(What you are asked to do): Your output should be the lines from the one with "(cluster : Nat)" through the end of the entries below, set down word for word and nothing else.

START Task input

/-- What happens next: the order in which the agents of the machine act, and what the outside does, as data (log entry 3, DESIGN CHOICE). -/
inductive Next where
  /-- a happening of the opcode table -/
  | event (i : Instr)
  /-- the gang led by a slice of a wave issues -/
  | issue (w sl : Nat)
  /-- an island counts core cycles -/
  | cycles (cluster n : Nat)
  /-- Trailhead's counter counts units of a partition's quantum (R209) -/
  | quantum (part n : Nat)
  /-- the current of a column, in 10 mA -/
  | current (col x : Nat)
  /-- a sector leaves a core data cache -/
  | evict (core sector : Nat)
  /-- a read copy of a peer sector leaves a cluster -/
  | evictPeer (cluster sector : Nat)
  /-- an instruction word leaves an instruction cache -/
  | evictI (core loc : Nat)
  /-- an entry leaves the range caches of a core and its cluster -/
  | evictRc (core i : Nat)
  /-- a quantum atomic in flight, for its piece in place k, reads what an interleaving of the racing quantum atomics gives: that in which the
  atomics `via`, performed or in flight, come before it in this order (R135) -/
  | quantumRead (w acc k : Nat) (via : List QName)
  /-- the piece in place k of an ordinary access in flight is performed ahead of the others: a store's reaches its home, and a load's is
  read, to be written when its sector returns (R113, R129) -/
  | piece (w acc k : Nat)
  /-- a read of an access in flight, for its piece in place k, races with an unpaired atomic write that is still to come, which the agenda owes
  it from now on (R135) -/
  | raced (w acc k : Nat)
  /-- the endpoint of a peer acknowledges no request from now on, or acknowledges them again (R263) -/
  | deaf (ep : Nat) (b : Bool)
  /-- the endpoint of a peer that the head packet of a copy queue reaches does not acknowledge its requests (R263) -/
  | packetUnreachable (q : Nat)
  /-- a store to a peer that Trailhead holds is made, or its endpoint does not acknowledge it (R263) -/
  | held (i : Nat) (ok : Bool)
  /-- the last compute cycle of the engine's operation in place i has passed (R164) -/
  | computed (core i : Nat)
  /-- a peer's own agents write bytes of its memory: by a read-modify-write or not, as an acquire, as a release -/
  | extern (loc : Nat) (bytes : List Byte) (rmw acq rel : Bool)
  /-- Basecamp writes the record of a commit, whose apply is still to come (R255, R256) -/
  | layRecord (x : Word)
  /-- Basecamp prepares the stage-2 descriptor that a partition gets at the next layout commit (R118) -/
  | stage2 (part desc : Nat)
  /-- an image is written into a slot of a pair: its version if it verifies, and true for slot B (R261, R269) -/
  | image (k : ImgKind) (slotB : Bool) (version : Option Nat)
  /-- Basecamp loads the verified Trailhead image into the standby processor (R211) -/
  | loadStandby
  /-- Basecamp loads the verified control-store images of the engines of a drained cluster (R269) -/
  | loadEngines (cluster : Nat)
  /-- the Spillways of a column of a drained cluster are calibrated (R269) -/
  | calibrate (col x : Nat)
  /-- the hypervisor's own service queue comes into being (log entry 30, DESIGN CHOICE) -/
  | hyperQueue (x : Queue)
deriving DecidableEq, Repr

END Task input

(Completed exercise):
  | loadEngines (cluster : Nat)
  /-- the Spillways of a column of a drained cluster are calibrated (R269) -/
  | calibrate (col x : Nat)
  /-- the hypervisor's own service queue comes into being (log entry 30, DESIGN CHOICE) -/
  | hyperQueue (x : Queue)
deriving DecidableEq, Repr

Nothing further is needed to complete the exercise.